Description Bjorn Helgaas 2013-06-10 17:20:46 UTC
The following report is from Joseph Liu <Joseph.Liu@emulex.com>:

I am working on a driver's PCI error recovery with AER. I have a question with one of my observations from platform AER driver's behavior. As your names and emails are listed to the PCIe AER driver coming with the kernel, I send this question to you:

During injecting AER Non-Correctable/Fatal error and PCIe error recovery process, I observed the following from our Low Level Driver (LLD):

1. The LLD's error_detected() callback got called and the PCI channel state passed in as "pci_channel_io_frozen", as expected;

2. The LLD's error_detected() callback function returned with PCI_ERS_RESULT_NEED_RESET, requesting a PCI slot reset;

3. The LLD's slot_reset() callback got called and it attempted to re-initialize the device hardware for the recovery.
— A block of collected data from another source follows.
/-- What an STM does once its restrictions hold (R284, R288). -/
theorem blockStore_of_finishStore {i : Instr} {value : RegNum → Word} {p u w : Bool} {rn : RegNum} {list : BitVec 16} {s : State} (hm : s.mem.wf = true)
   (hrn : rn ≠ 15)
   (hx : exec i s = withBlock p u rn list s (fun addrs => finishStore u w rn list (addrs.zip ((listedRegs list).map value)) s)) :
   BlockStore i value p u w rn list s := by
  have hbn := bank_ne_pc s.cpsr.mode hrn
  refine ⟨fun hf => by rw [hx, withBlock_refused hf], ?_⟩
  have len : ((blockAddresses (s.blockFrom p u rn list) (listedRegs list).length).zip ((listedRegs list).map value)).length = (listedRegs list).length := by
    simp [blockAddresses_length]
  have main : s.BlockFits p u rn list → ∃ t, StoredUpTo s.privilege ((blockAddresses (s.blockFrom p u rn list) (listedRegs list).length).zip ((listedRegs list).map value)) false s t
     ∧ (exec i s = if s.blockFaults (blockAddresses (s.blockFrom p u rn list) (listedRegs list).length) .write then dataAbort (if w then t.freeCells [bank s.cpsr.mode rn] else t) else advance (t.blockBase u w rn list)) := by
    intro hf
    rw [withBlock_of hf] at hx
    unfold finishStore at hx
    have pw : ((blockAddresses (s.blockFrom p u rn list) (listedRegs list).length).zip ((listedRegs list).map value)).Pairwise WordBelow := by
      rw [List.pairwise_iff_getElem]
      intro i j hi hj hij
      simp only [WordBelow, List.getElem_zip]
      simp only [List.length_zip, blockAddresses_length, List.length_map, Nat.min_self] at hi hj
      simp only [blockAddresses, List.getElem_map, List.getElem_range]
      rw [alignWord_blockAddress hf.1 hf.2 hi, alignWord_blockAddress hf.1 hf.2 hj]
      omega
    have := storeBlock_spec s.privilege _ false s hm pw
    revert this hx
    generalize storeBlock s.privilege _ false s = r
    intro hx this
    obtain ⟨t, b⟩ := r
    refine ⟨t, this.1, ?_⟩
    have hb : b = s.blockFaults (blockAddresses (s.blockFrom p u rn list) (listedRegs list).length) .write := by
      have h2 := this.2
      simp only [Bool.false_eq_true, false_or] at h2
      rw [Bool.eq_iff_iff, h2]
      unfold State.blockFaults
      rw [List.any_eq_true]
      constructor
      · rintro ⟨x, hx, he⟩; exact ⟨x.1, (List.of_mem_zip hx).1, he⟩
      · rintro ⟨a, ha, he⟩
        obtain ⟨k, hk, rfl⟩ := List.getElem_of_mem ha
        rw [blockAddresses_length] at hk
        refine ⟨(_, value ((listedRegs list)[k])), List.mem_iff_getElem.2 ⟨k, by simp [blockAddresses_length, hk], ?_⟩, he⟩
        simp
    rw [← hb]
    cases b <;> simpa using hx
  have conv : s.BlockFits p u rn list → ∀ t, StoredUpTo s.privilege ((blockAddresses (s.blockFrom p u rn list) (listedRegs list).length).zip ((listedRegs list).map value)) false s t →
      PartlyStored value p u rn list s t ∧ (¬ s.BlockFaults p u rn list .write → WordsStored value p u rn list s t) := by
    intro hf t h
    have gz : ∀ k r, (listedRegs list)[k]? = some r → ((blockAddresses (s.blockFrom p u rn list) (listedRegs list).length).zip ((listedRegs list).map value))[k]? = some (s.blockWord p u rn list k, value r) := by
      intro k r hk
      have hlt : k < (listedRegs list).length := by
        by_contra hge
        rw [List.getElem?_eq_none (by omega)] at hk; cases hk
      rw [List.getElem?_zip_eq_some]
      exact ⟨blockAddresses_get _ _ _ hlt, by simp [hk]⟩
    have outm : SameMemoryOutside (alignWord (s.blockWord p u rn list 0)).toNat (4 * (listedRegs list).length) (s.atBlockEnd list) t := by
      intro a ha
      have e := h.out a
      rw [len] at e
      apply e
      intro x hx
      obtain ⟨k, hk, rfl⟩ := List.getElem_of_mem hx
      simp only [List.length_zip, blockAddresses_length, List.length_map, Nat.min_self] at hk
      simp only [List.getElem_zip, blockAddresses, List.getElem_map, List.getElem_range]
      rw [alignWord_blockAddress hf.1 hf.2 hk]
      unfold State.blockWord at ha
      omega
    have outw : ∀ a, (∀ k, k < (listedRegs list).length → a ≠ (alignWord (s.blockWord p u rn list k)).toNat) →
        (a ∈ t.written ↔ a ∈ (s.atBlockEnd list).written) := by
      intro a ha
      rw [State.atBlockEnd_written]
      apply h.marks
      intro x hx
      obtain ⟨k, hk, rfl⟩ := List.getElem_of_mem hx
      simp only [List.length_zip, blockAddresses_length, List.length_map, Nat.min_self] at hk
      simpa [blockAddresses, State.blockWord] using ha k hk
    have cv : ∀ k a v, HoldsWord s t k (listedRegs list).length a v → WordWritten s t k (listedRegs list).length (alignWord a).toNat v := by
      intro k a v hw
      refine ⟨fun j b hb => ?_, hw.2⟩
      obtain ⟨hj, rfl⟩ := wordBytes_get _ _ _ _ hb
      exact hw.1 j hj
    have hbytes := h.bytes
    rw [len] at hbytes
    refine ⟨⟨fun k r lo hk hlo => ?_, outm, outw⟩, fun hnf => ⟨fun k r hk => ?_, outm, outw⟩⟩
    · subst hlo
      have := hbytes k _ _ (gz k r hk)
      refine ⟨fun hq => cv _ _ _ (this.1 rfl ?_), this.2.1, this.2.2.imp (cv _ _ _) id⟩
      intro q b w hqk hzz
      rw [List.getElem?_zip_eq_some] at hzz
      have hl : q < (listedRegs list).length := by
        have h1 := hzz.1
        by_contra hge
        rw [List.getElem?_eq_none (by rw [blockAddresses_length]; omega)] at h1; cases h1
      have e := hzz.1
      rw [blockAddresses_get _ _ _ hl] at e
      cases e
      exact hq q hqk
    · have := hbytes k _ _ (gz k r hk)
      refine cv _ _ _ (this.1 rfl ?_)
      intro q b w hqk hzz
      rw [List.getElem?_zip_eq_some] at hzz
      have hl : q < (listedRegs list).length := by
        have h1 := hzz.1
        by_contra hge
        rw [List.getElem?_eq_none (by rw [blockAddresses_length]; omega)] at h1; cases h1
      have e := hzz.1
      rw [blockAddresses_get _ _ _ hl] at e
      cases e
      unfold State.BlockFaults at hnf
      exact Bool.eq_false_iff.2 fun hq => hnf ⟨q, hl, hq⟩
  have plat : ∀ t, StoredUpTo s.privilege ((blockAddresses (s.blockFrom p u rn list) (listedRegs list).length).zip ((listedRegs list).map value)) false s t →
      SamePlatform (s.atBlockEnd list) t := by
    intro t ht
    have := ht.plat
    rwa [len] at this
  refine ⟨fun hf hb => ?_, fun hf hb => ?_⟩
  · obtain ⟨t, ht, e⟩ := main hf
    rw [if_pos (blockFaults_iff.2 hb)] at e
    have hc := (conv hf t ht).1
    cases w
    · simp only [Bool.false_eq_true, if_false] at e
      exact aborts_of_dataAbort e ht.pc ht.cpsr ht.spsr (fun c _ _ => ht.cell c) (plat t ht)
        (hc.congr (fun a => by simp) (by simp))
    · simp only [if_true] at e
      have fr : RegisterFrame [bank s.cpsr.mode rn] t (t.freeCells [bank s.cpsr.mode rn]) := RegisterFrame.freeCells _ _ _ _ (RegisterFrame.refl _ _) (fun _ h => h)
      exact aborts_of_dataAbort e ((State.freeCells_pc _ _ (by simpa using hbn)).trans ht.pc) ((State.freeCells_cpsr _ _).trans ht.cpsr) (fr.2.1.trans ht.spsr) (fun c hc hn => (fr.1 c hc (by simpa [State.blockBaseCells] using hn)).trans (ht.cell c)) (fr.2.2.2.trans' (plat t ht))
        (hc.congr (fun a => by rw [takeException_mem]; exact fr.2.2.1.1 a) (by rw [takeException_written]; exact fr.2.2.1.2))
  · obtain ⟨t, ht, e⟩ := main hf
    rw [if_neg (by rw [blockFaults_iff]; exact hb)] at e
    have hc := (conv hf t ht).2 hb
    have hp := plat t ht
    have rr : t.reg rn = s.reg rn := by
      unfold State.reg; rw [if_neg hrn, if_neg hrn, ht.cpsr, ht.cell]
    cases w
    · simp only [State.blockBase, Bool.false_eq_true, if_false] at e
      exact continues_of_advance e ht.pc ⟨hc.congr (fun a => by simp) (by simp), by simp, ht.cpsr, fun c hc _ => by rw [State.setPc_cell _ _ hc, ht.cell], ht.spsr, hp⟩
    · simp only [State.blockBase, if_true] at e
      refine continues_of_advance e (by rw [State.setReg_pc _ _ hrn, ht.pc]) ⟨hc.congr (fun a => by simp) (by simp), ?_, by simp [ht.cpsr], fun c hc hn => ?_, by simp [ht.spsr], ?_⟩
      · intro _; rw [State.setPc_cell _ _ hbn, State.setReg_cell, ht.cpsr, if_pos rfl, rr]
      · rw [State.setPc_cell _ _ hc, State.setReg_cell, ht.cpsr, if_neg (by simpa [State.blockBaseCells] using hn), ht.cell]
      · exact ⟨by simpa using hp.1, by simpa using hp.2.1, by simpa using hp.2.2⟩

end Sys2Proof.Machine
end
However, the PCI slot state was still in "pci_channel_io_frozen" and the pci_channel_offline() helper routine returned 1. This is not expected, and it actually prevented LLD in performing needed access to memory mapped I/O space for preparing the device for recovery;

4. Later, the LLD's resume() callback got called and the PCI slot state was set to "pci_channel_io_normal";

In the upstream Linux kernel 3.7.0's pci-error-recovery.txt, "STEP 4 Slot Reset", it stated after platform has performed PCI slot reset and then calls LLD's slot_reset() callback:

"This call gives drivers the chance to re-initialize the hardware (re-download firmware, etc.).  At this point, the driver may assume that the card is in a fresh state and is fully functional. The slot is unfrozen and the driver has full access to PCI config space, memory mapped I/O space and DMA. Interrupts (Legacy, MSI, or MSI-X) will also be available."

I looked into the kernel 3.7.0's AER driver's aerdrv_core.c and see that the PCI slot state was set to "pci_channel_io_frozen" on AER_FATAL serverity, and only set back to "pci_channel_io_normal" in report_resume() function. The PCI slot state was not set to "pci_channel_io_normal" when invoking report_slot_reset().

As a comparison, I also perform the EEH error recovery with the LLD driver on a PPC platform, which indeed set the PCI slot state to "pci_channel_io_normal" when calling LLD's slot_reset() callback function.

Can you please verify this platform AER driver's behavior is intended and will stay with the AER platform support, or it should be changed to be consistent with the PCI error recovery procedure described in the pci-error-recovery.txt documentation? I also noticed that before invoking the broadcast_error_message() function with "slot_reset", there is a comment in the 3.7.0 kernel source:

/*
 * TODO: Should call platform-specific
 * functions to reset slot before calling
 * drivers' slot_reset callbacks?
 */
And I do see that only the PCIe Link_Reset was performed, no PCI fundamental reset was performed even the LLD set the PCIe device's "pdev->needs_freset = 1", is this the area that later will be added for performing needed PCI hot reset or fundamental reset at this stage?